Early studies (1,2) have reported that the nucleotide sequences around replication origins of certain herpesviruses have complex repetitive structures of closely spaced direct and inverted repeats. A palindrome is a special case of inverted repeats where a segment of nucleotide bases is immediately followed by its reverse complement. A high concentration of palindromes around replication origins has been found in these herpesviruses.

Herpesviruses utilize two different types of replication origins during lytic and latent infections. For each type of origins, the count and locations in the genome vary from one kind of herpesvirus to another. Most herpesviruses have one to two copies of latent and lytic origins. Presence of palindromes around replication origins is prevalent in both latent and lytic types (15).

As the central step in the reproduction of herpesviruses, viral DNA replication has been the target for a number of anti-herpesvirus drugs (e.g. acyclovir). Understanding the molecular mechanisms involved in DNA replication is of great importance in further developing strategies to control the growth and spread of viruses (68). Since replication origins are regarded as major sites for regulating genome replication, labor-intensive laboratory procedures have been used to search for replication origins (911).
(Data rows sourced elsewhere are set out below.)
/-- R343, R349, R350 (apply): performs a WRITE or READ of attic or cellar lines at tile t, or refuses it. -/
def State.apply (s : State) (t : Nat) (p : Packet) : Served :=
  let me : Src := .tile (Fin.ofNat 307200 t)
  let v := s.tile t
  let (cellar, a) := match p.tgt with
    | .uni u => (u.cellar, u.addr)
    | .multi m => (false, m.line.toNat * 32 + if m.half then 16 else 0)
    | _ => (false, 0)
  let wr := p.kind == .write
  let n := if wr then p.payload.length else p.len * 16
  if !(v.covers p.src cellar wr a n) then ⟨s.refuse t p cellar wr a (max n 1) 0x61 1 false, p.answer .refused me 1 [] [], true⟩
  else if p.flg && !(v.isArrival p.tf.toNat) then ⟨s.refuse t p cellar wr a n 0x6D 0 false, p.answer .refused me 1 [] [], true⟩
  else
    match p.kind with
    | .write =>
      if n = 0 then ⟨s, p.answer .ack me 0 [] [], false⟩
      else match v.admitWrite p.src p.isMulti a n with
      | .ok => ⟨s.putTile t ((v.servicePut a p.payload p.poison (some (s.flitOrigin t p))).usePort n), p.answer .ack me 0 [] [], false⟩
      | .bounce => ⟨s, p.answer .bounce me 0 [] [], false⟩
      | .refuse sub code fsub ab => ⟨s.refuse t p false true a n code fsub ab, p.answer .refused me sub [] [], true⟩
    | _ =>
      match v.admitRead p.src cellar a n with
      | .ok =>
        let bytes := memRead (v.mem cellar) a n
        ⟨s.putTile t ((if cellar then v else (v.serviceTake a n).usePort n).noteRead (s.room (tileRoom t)).tread
            ⟨agService, false, cellar, a, n⟩), p.answer .data me 0 bytes [], false⟩
      | .bounce => ⟨s, p.answer .bounce me 0 [] [], false⟩
      | .refuse sub code fsub ab => ⟨s.refuse t p cellar false a n code fsub ab, p.answer .refused me sub [] [], true⟩

/-- R341, R342, R351, R356, R672: sends the reply of a request through the tile's reply queue: to its source, or for a multicast to the
floor combiner; a bounce is counted. -/
def State.sendReply (s : State) (t : Nat) (req rep : Packet) : State :=
  let s := if rep.kind == .bounce then
      let v := s.tile t
      s.putTile t { v with bounceSent := stick v.bounceSent, ovf := fillBit 2 v.bounceSent v.ovf }
    else s
  s.inject t (if req.isMulti then { rep with tgt := .combiner (Fin.ofNat 16 (tileFloor t)) req.src } else rep)

/-- R349: applies a request and answers it. -/
def State.applyReply (s : State) (t : Nat) (p : Packet) : State :=
  let r := s.apply t p
  let s := if r.refused || r.reply.kind == .bounce then r.s else r.s.setArrival t p
  s.sendReply t p r.reply

/-- R348: the entry of a stream in a tile's stream table. -/
def StreamEnt.is (e : StreamEnt) (p : Packet) : Bool := e.src == p.src && e.str == p.str.toNat

/-- R348: a tile's stream table with the count of a packet's stream, or without its entry. -/
def Tile.setStream (t : Tile) (p : Packet) (c : Option Nat) : Tile :=
  { t with streams := t.streams.filterMap (fun e => if e.is p then c.map (fun n => { e with count := n }) else some e) }

/-- R349, R351: the flagged packet of a stream whose count has come takes effect, and its entry is freed; bounced, it has had no
effect, and the entry keeps the count for its resend. -/
def State.flaggedArrive (s : State) (t : Nat) (p : Packet) : State :=
  let bounced := (s.apply t p).reply.kind == .bounce
  let s := s.applyReply t p
  if bounced then s else s.setTile t ((s.tile t).setStream p none)

/-- R349: a request arrives on a stream whose entry counts c packets. -/
def State.streamArrive (s : State) (t : Nat) (p : Packet) (c : Nat) : State :=
  if !p.flg then
    let r := s.apply t p
    if r.reply.kind == .bounce then r.s.sendReply t p r.reply
    else
      let s := r.s.sendReply t p r.reply
      let s := s.setTile t ((s.tile t).setStream p (some (c + 1)))
      let v := s.tile t
      match v.deferred.find? (fun d => d.src == p.src && d.str == p.str && d.cnt == c + 1) with
      | some d => (s.setTile t { v with deferred := v.deferred.erase d }).flaggedArrive t d
      | none => s
  else if c = p.cnt then s.flaggedArrive t p
  else
    let v := s.tile t
    if 8 ≤ v.deferred.length then s.sendReply t p (p.answer .bounce (.tile (Fin.ofNat 307200 t)) 0 [] [])
    else s.setTile t { v with deferred := v.deferred ++ [p] }

/-- R349: an ordered-stream request at a tile. A bounced access has had no effect and is not counted (R351). -/
def State.orderedArrive (s : State) (t : Nat) (p : Packet) : State :=
  let v := s.tile t
  match v.streams.find? (fun e => e.is p) with
  | some e => s.streamArrive t p e.count
  | none =>
    if p.flg && p.cnt == 0 then s.applyReply t p
    else if 32 ≤ v.streams.length then s.sendReply t p (p.answer .bounce (.tile (Fin.ofNat 307200 t)) 0 [] [])
    else (s.setTile t { v with streams := v.streams ++ [⟨p.src, p.str.toNat, 0⟩] }).streamArrive t p 0

/-- A WRITE or READ request at a tile (R343, R346). -/
def State.requestAt (s : State) (t : Nat) (p : Packet) : State :=
  if p.str == 0 then s.applyReply t p else s.orderedArrive t p

/-- Takes a packet out of a tile's ejection list, where it stands there. -/
def State.takeEject (s : State) (t : Nat) (p : Packet) : State :=
  let v := s.tile t
  if v.eject.contains p then s.setTile t { v with eject := v.eject.erase p } else s
/-- Takes a packet out of an edge die's inbox, where it stands there. -/
def State.takeInbox (s : State) (d : DieId) (p : Packet) : State :=
  if s.inbox.contains (d, p) then { s with inbox := s.inbox.erase (d, p) } else s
With the increasing availability of genomic DNA sequence data, one way that may save time and resources would be to scan the viral genome sequence for the expected sequence features by a computer program before an experimental search for replication origins is launched. Masse et al. (3) first used this computational approach to predict the replication origin oriLyt on the human cytomegalovirus (HCMV) and then confirmed it by experimentation. In that computational analysis, one of the sequence features being scanned for in the genome sequence is the presence of a high concentration of palindromes of length 10 or above clustering within a window of 1000 bases.
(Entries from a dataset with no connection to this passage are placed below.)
-- ==== Sys2Proof/Machine/Weights.lean ====
section
/-! DEFINITION. Weights, residency and adapters (chapter 14): crates and manifests (R419–R427), the unpacker's checks
(R428–R430), re-requests (R431, R432), inventory entries (R433–R439), the digest store and re-verification
(R440, R441), and adapter banks (R442–R446). -/

namespace Sys2Proof.Machine

/-! ### Crates (R419–R424) -/

/-- R419: the header of a crate. -/
structure CrateHdr where
  magic : Nat
  vmaj : Nat
  vmin : Nat
  kind : Nat
  flags : Nat
  ident : Nat
  number : Nat
  count : Nat
  blen : Nat
  nrec : Nat
  key : Nat
  rsv : Nat
  iv : List Byte
  gtag : List Byte
  deriving DecidableEq, Repr

/-- A field of n bytes at an offset of a byte list. -/
def fieldAt (l : List Byte) (a n : Nat) : Nat := leNat ((l.drop a).take n)

/-- The header of the bytes of a crate. -/
def crateHdr (l : List Byte) : CrateHdr :=
  { magic := fieldAt l 0 4, vmaj := fieldAt l 4 1, vmin := fieldAt l 5 1, kind := fieldAt l 6 1
    flags := fieldAt l 7 1, ident := fieldAt l 8 8, number := fieldAt l 16 4, count := fieldAt l 20 4
    blen := fieldAt l 24 4, nrec := fieldAt l 28 4, key := fieldAt l 32 1, rsv := fieldAt l 33 3
    iv := (l.drop 36).take 12, gtag := (l.drop 48).take 16 }

/-- The pieces of 4 KiB of a body. -/
def pages (n : Nat) : Nat := (n + 4095) / 4096

/-- R429 check 1: a legal header, a version within the negotiated one, and the length CLEN. -/
def CrateHdr.legal (h : CrateHdr) (minor clen : Nat) : Bool :=
  let enc := h.flags % 2 == 1
  h.magic == 0x5443524B && h.vmaj == 1 && decide (h.vmin ≤ minor) && decide (h.kind ≤ 1) && decide (h.flags < 8) &&
  decide (2 ≤ h.count) && decide (h.count ≤ 65536) && decide (1 ≤ h.blen) && decide (h.blen ≤ 2 ^ 28) &&
  (if h.kind = 0 then h.flags % 4 == 0 && h.nrec == 0 && h.number == 0
   else decide (1 ≤ h.number) && decide (h.number < h.count)) &&
  (if enc then decide (h.key ≤ 3) else h.key == 0 && h.iv.all (· == 0) && h.gtag.all (· == 0)) &&
  h.rsv == 0 && clen == 64 + h.blen + 4 * pages h.blen

/-- R419, R429 check 5: each CRC-32C of the trailer that has come matches its 4 KiB of body. -/
def crcsOk (body trailer : List Byte) : Bool :=
  (List.range (min (pages body.length) (trailer.length / 4))).all (fun i =>
    crc32c ((body.drop (4096 * i)).take 4096) == fieldAt trailer (4 * i) 4)

/-! ### Kreoz pack (R426, R427) -/

/-- R427: tokens, with the chunk's output so far in reverse; `none` is a pack error. `fuel` bounds the tokens. -/
def unpackTokens : Nat → List Byte → List Byte → Option (List Byte)
  | 0, _, _ => none
  | _ + 1, [], out => some out.reverse
  | n + 1, t :: l, out =>
    if t.toNat < 128 then
      if l.length < t.toNat + 1 then none
      else unpackTokens n (l.drop (t.toNat + 1)) ((l.take (t.toNat + 1)).reverse ++ out)
    else
      match l with
      | a :: b :: l =>
        let d := a.toNat + 256 * b.toNat
        if d = 0 ∨ 4096 < d ∨ out.length < d then none
        else
          let out := (List.range (t.toNat % 128 + 3)).foldl (fun (o : List Byte) _ => o.getD (d - 1) 0 :: o) out
          if 4096 < out.length then none else unpackTokens n l out
      | _ => none

/-- R426: one chunk of n output bytes. -/
def unpackChunk (mode n : Nat) (l : List Byte) : Option (List Byte) :=
  match mode with
  | 0 => if l.length = n then some l else none
  | 1 => match l with
    | [b] => some (List.replicate n b)
    | _ => none
  | 2 =>
    if l.length ≠ 16 + (n + 1) / 2 then none
    else some ((List.range n).map (fun i =>
      let b := (l.getD (16 + i / 2) 0).toNat
      l.getD (if i % 2 = 0 then b % 16 else b / 16) 0))
  | _ =>
    if l.length = 0 ∨ 8191 < l.length then none
    else match unpackTokens (l.length + 1) l [] with
      | some o => if o.length = n then some o else none
      | none => none

/-- R426: a packed stream that decodes to n bytes, with the bytes of it left over. -/
def unpack : Nat → Nat → List Byte → Option (List Byte × List Byte)
  | 0, _, _ => none
  | _ + 1, 0, l => some ([], l)
  | k + 1, n, l =>
    match l with
    | a :: b :: l =>
      let w := a.toNat + 256 * b.toNat
      let clen := w / 4
      if l.length < clen then none
      else
        let m := min 4096 n
        match unpackChunk (w % 4) m (l.take clen), unpack k (n - m) (l.drop clen) with
        | some o, some (o', r) => some (o ++ o', r)
        | _, _ => none
    | _ => none

/-! ### Slice records (R423–R425) -/

/-- R423: a slice record. -/
structure SliceRec where
  slice : Nat
  mode : Nat
  sfmt : Nat
  tfmt : Nat
  scsl : Nat
  scoff : Nat
  zero : Bool
  deriving DecidableEq, Repr

/-- The records at the head of a payload. -/
def sliceRecs (n : Nat) (l : List Byte) : List SliceRec :=
  (List.range n).map (fun i =>
    let b := (l.drop (16 * i)).take 16
    { slice := fieldAt b 0 4, mode := fieldAt b 4 1, sfmt := fieldAt b 5 1, tfmt := fieldAt b 6 1
      scsl := fieldAt b 8 4, scoff := fieldAt b 12 2, zero := fieldAt b 7 1 == 0 && fieldAt b 14 2 == 0 })

/-- R424: the bytes of the data stream that a record takes. -/
def SliceRec.takes (r : SliceRec) : Nat :=
  if r.mode = 1 then (if fmtWidth r.tfmt = 4 then 16384 else 8192) else 4096

/-- The bytes of one block scale. -/
def scaleBytes (tfmt : Nat) : Nat := if tfmt ≤ 2 then 1 else 2
/-- The scale bytes that a record writes: (slice, offset, length). -/
def SliceRec.scales (r : SliceRec) : Option (Nat × Nat × Nat) :=
  if r.mode = 1 then some (r.scsl, r.scoff, r.takes / 64 * scaleBytes r.tfmt) else none

/-- R423, R424: whether a record is legal in a set of n slices. -/
def SliceRec.ok (r : SliceRec) (n : Nat) : Bool :=
  decide (r.slice < n) && r.zero &&
  (if r.mode = 0 then r.sfmt == 0 && r.tfmt == 0 && r.scsl == 0 && r.scoff == 0
   else r.mode == 1 && (r.sfmt == 7 || r.sfmt == 8) && decide (r.tfmt ≤ 4) && decide (r.scsl < n) &&
     r.scoff % scaleBytes r.tfmt == 0 &&
     decide (r.scoff + r.takes / 64 * scaleBytes r.tfmt ≤ 4096))

/-- R425: whether no two scale writes overlap. -/
def scalesApart : List (Nat × Nat × Nat) → Bool
  | [] => true
  | a :: l => l.all (fun b => a.1 != b.1 || decide (a.2.1 + a.2.2 ≤ b.2.1) || decide (b.2.1 + b.2.2 ≤ a.2.1)) && scalesApart l

/-- Whether numbers rise strictly. -/
def rising : List Nat → Bool
  | a :: b :: l => decide (a < b) && rising (b :: l)
  | _ => true

/-- R429 check 9: the records of crate c satisfy R423 to R425, given what other crates of the set wrote. -/
def recordsOk (rs : List SliceRec) (n c : Nat) (wrote : Tbl Nat) : Bool :=
  let own := rs.map (·.slice)
  let sc := rs.filterMap SliceRec.scales
  rs.all (fun r => r.ok n) && rising own && scalesApart sc &&
  sc.all (fun x => !(own.contains x.1)) &&
  (own ++ sc.map (·.1)).all (fun x => let w := Tbl.get 0 wrote x
    w == 0 || w == c)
A palindrome reads exactly the same from the 5′ end to the 3′ end on both strands of DNA (see Figure 1 for example). More precisely, we can define a palindrome to be a word pattern of the form b1bLbL′…b1′, where b′ is the complement of base b and L is the half-length of the palindrome. We call the letter bL the left-center and bL′ the right-center of the palindrome. The length of the palindrome in Figure 1 is 10 and L = 5.

Figure 1.

Figure 1

A palindrome of length 10.

Palindromes play important roles as protein-binding sites in DNA replication processes [(12), Chapter 1]. The local 2-fold symmetry created by the palindrome provides a binding site for DNA-binding proteins which are often dimeric in structure. Such double binding markedly increases the strength and specificity of the binding interaction [(13), Chapter 8]. High concentration of palindromes around replication origins is generally attributed to the reason that the initiation of DNA replication typically requires the binding of an assembly of enzymes to these DNA sequences. Helicase is an example of these enzymes known to bind with the initiation site, locally unwind the DNA helical structure, and pull apart the two complementary strands. This explanation is consistent with the observation of AT-rich regions, believed to facilitate the unwinding, in replication origin domains of the genome (5).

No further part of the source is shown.